The WHO's Medical Eligibility Criteria for Contraceptive Use (MEC), 5th edition, is the standard reference document for these screening decisions. [16] HealthRX was not able to obtain and independently audit Twenty-Eight Health's specific intake questionnaire at the time of this review. Any patient or clinician who wants to evaluate the platform's protocol rigor should request a copy of the intake form and cross-reference it against WHO MEC categories.

Escalation Pathways

A responsible async telehealth platform must have a clear pathway for escalating patients who screen positive for contraindications, including same-day referral to emergency services for patients who disclose active VTE symptoms during an intake. Whether Twenty-Eight Health's protocol meets this standard is not independently verifiable from public information alone.
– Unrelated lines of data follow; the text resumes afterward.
-- ==== Sys2Proof/Laws/ClosedExecScheduler.lean ====
section
/-! SUPPORT. What a closed property of states keeps through the operations of Machine/ExecScheduler.lean. -/

namespace Sys2Proof.Laws

open Sys2Proof.Machine

set_option linter.unusedSectionVars false
set_option Elab.async false

variable {R : State → Prop} (C : Closed R)
include C

theorem closed_execScheduleRequest {p0} {p1} {p2} {p3} {p4} (hp4 : R p4) : nextHas (execScheduleRequest p0 p1 p2 p3 p4) R := by
  unfold execScheduleRequest
  exact closed_writeFree C hp4

theorem closed_execCancelTag {p0} {p1} {p2} (hp2 : R p2) : nextHas (execCancelTag p0 p1 p2) R := by
  unfold execCancelTag
  exact closed_writeNumber C hp2

theorem closed_execPulseWidthEnd {p0} {p1} (hp1 : R p1) : nextHas (execPulseWidthEnd p0 p1) R := by
  unfold execPulseWidthEnd
  exact closed_whileClocked C hp1 (fun _ hy0 => closed_pulseWidthEnd C hy0)

theorem closed_execWidthCap {p0} {p1} (hp1 : R p1) : nextHas (execWidthCap p0 p1) R := by
  unfold execWidthCap
  exact closed_whileClocked C hp1 (fun _ hy0 => closed_widthCap C hy0)

theorem closed_execForce {p0} {p1} {p2} {p3} (hp3 : R p3) : nextHas (execForce p0 p1 p2 p3) R := by
  unfold execForce
  exact closed_writeNumber C hp3

end Sys2Proof.Laws
end

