-- ==== Sys2Proof/Laws/ClosedExecPipeline.lean ====
section
/-! SUPPORT. What a closed property of states keeps through the operations of Machine/ExecPipeline.lean. -/

namespace Sys2Proof.Laws

open Sys2Proof.Machine

set_option linter.unusedSectionVars false
set_option Elab.async false

variable {R : State → Prop} (C : Closed R)
include C

theorem closed_execIplInput {p0} {p1} {p2} (hp2 : R p2) : nextHas (execIplInput p0 p1 p2) R := by
  unfold execIplInput
  exact closed_whileClocked C hp2 (fun _ hy0 => closed_bstStep C (closed_iplInput C hy0))

theorem closed_execSpareTarget {p0} {p1} {p2} (hp2 : R p2) : nextHas (execSpareTarget p0 p1 p2) R := by
  unfold execSpareTarget
  exact closed_writeNumber C hp2

theorem closed_execSpareLoaded {p0} {p1} (hp1 : R p1) : nextHas (execSpareLoaded p0 p1) R := by
  unfold execSpareLoaded
  exact closed_whileClocked C hp1 (fun _ hy0 => closed_bstStep C (closed_spareLoaded C hy0))

theorem closed_execTakeOver {p0} {p1} (hp1 : R p1) : nextHas (execTakeOver p0 p1) R := by
  unfold execTakeOver
  exact closed_writeNumber C hp1

theorem closed_execHandBack {p0} {p1} (hp1 : R p1) : nextHas (execHandBack p0 p1) R := by
  unfold execHandBack
  exact closed_writeNumber C hp1

theorem closed_execRelease {p0} {p1} (hp1 : R p1) : nextHas (execRelease p0 p1) R := by
  unfold execRelease
  exact closed_writeNumber C hp1

theorem closed_execStitchedLine {p0} (hp0 : R p0) : nextHas (execStitchedLine p0) R := by
  unfold execStitchedLine
  exact closed_whileClocked C hp0 (fun _ hy0 => closed_stitchReady C hy0)

theorem closed_execLineWait {p0} (hp0 : R p0) : nextHas (execLineWait p0) R := by
  unfold execLineWait
  exact closed_whileClocked C hp0 (fun _ hy0 => closed_stitchWaited C hy0)

end Sys2Proof.Laws
end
What Twenty-Eight Health Does Not Offer

Twenty-Eight Health does not prescribe:

• Long-acting reversible contraceptives (IUDs, implants) because these require in-person placement
• Abortion medication (mifepristone/misoprostol) in its current publicly described service lines
• Testosterone or hormone replacement therapy outside its defined reproductive health scope
• Medications for infertility treatment

Patients seeking these services would need to use a different platform or in-person provider. This scope limitation is not a deficiency; it reflects a deliberate clinical focus.
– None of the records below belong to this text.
-- ==== Sys2Proof/Laws/ClosedExecTest.lean ====
section
/-! SUPPORT. What a closed property of states keeps through the operations of Machine/ExecTest.lean. -/

namespace Sys2Proof.Laws

open Sys2Proof.Machine

set_option linter.unusedSectionVars false
set_option Elab.async false

variable {R : State → Prop} (C : Closed R)
include C

theorem closed_execProvision {p0} {p1} {p2} {p3} (hp3 : R p3) : nextHas (execProvision p0 p1 p2 p3) R := by
  unfold execProvision
  exact closed_writeFree C hp3

theorem closed_execEnterService {p0} {p1} {p2} (hp2 : R p2) : nextHas (execEnterService p0 p1 p2) R := by
  unfold execEnterService
  exact closed_writeFree C hp2

theorem closed_execLeaveService {p0} {p1} {p2} (hp2 : R p2) : nextHas (execLeaveService p0 p1 p2) R := by
  unfold execLeaveService
  exact closed_writeFree C hp2

theorem closed_execDecommission {p0} {p1} {p2} (hp2 : R p2) : nextHas (execDecommission p0 p1 p2) R := by
  unfold execDecommission
  exact closed_writeFree C hp2

theorem closed_execServiceIdleTimeout {p0} (hp0 : R p0) : nextHas (execServiceIdleTimeout p0) R := by
  unfold execServiceIdleTimeout
  exact closed_whileManaged C hp0 (fun _ hy0 => closed_serviceIdle C hy0)

theorem closed_execBistRound {p0} (hp0 : R p0) : nextHas (execBistRound p0) R := by
  unfold execBistRound
  exact closed_whileOn C hp0 (fun _ hy0 => closed_bistRound C hy0)

theorem closed_execSliceStart {p0} (hp0 : R p0) : nextHas (execSliceStart p0) R := by
  unfold execSliceStart
  exact closed_whileOn C hp0 (fun _ hy0 => closed_sliceStarts C hy0)

theorem closed_execSliceComplete {p0} {p1} (hp1 : R p1) : nextHas (execSliceComplete p0 p1) R := by
  unfold execSliceComplete
  exact closed_whileOn C hp1 (fun _ hy0 => closed_sliceEnds C hy0)

theorem closed_execSliceRetry {p0} (hp0 : R p0) : nextHas (execSliceRetry p0) R := by
  unfold execSliceRetry
  exact closed_whileOn C hp0 (fun _ hy0 => closed_sliceRetries C hy0)

theorem closed_execTestUnit {p0} {p1} {p2} (hp2 : R p2) : nextHas (execTestUnit p0 p1 p2) R := by
  unfold execTestUnit
  exact closed_writeFree C hp2

theorem closed_execClearFailed {p0} {p1} {p2} (hp2 : R p2) : nextHas (execClearFailed p0 p1 p2) R := by
  unfold execClearFailed
  exact closed_writeFree C hp2

theorem closed_execFuseCommand {p0} {p1} (hp1 : R p1) : nextHas (execFuseCommand p0 p1) R := by
  unfold execFuseCommand
  exact closed_writeNumber C hp1

theorem closed_execFuseComplete {p0} {p1} (hp1 : R p1) : nextHas (execFuseComplete p0 p1) R := by
  unfold execFuseComplete
  exact closed_whileManaged C hp1 (fun _ hy0 => closed_fuseComplete C hy0)

end Sys2Proof.Laws
end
Summary of Legitimacy Indicators

Based on publicly available information assessed for this review:

• No active FDA warning letters
• No LegitScript "Not Recommended" designation
• No documented state medical board disciplinary actions against named clinicians
• BBB complaints concentrated in billing and logistics, not clinical harm
• ACOG and WHO guidelines support the async prescribing model for the drug classes offered
• Published reproductive telehealth literature supports comparable safety to in-person prescribing for hormonal contraceptives

The primary gap is the absence of published, independently verified outcomes data specific to Twenty-Eight Health's patient population. Until such data exist, clinicians referring patients and patients evaluating the platform should weigh the above indicators alongside the peer-reviewed evidence base for reproductive telehealth broadly.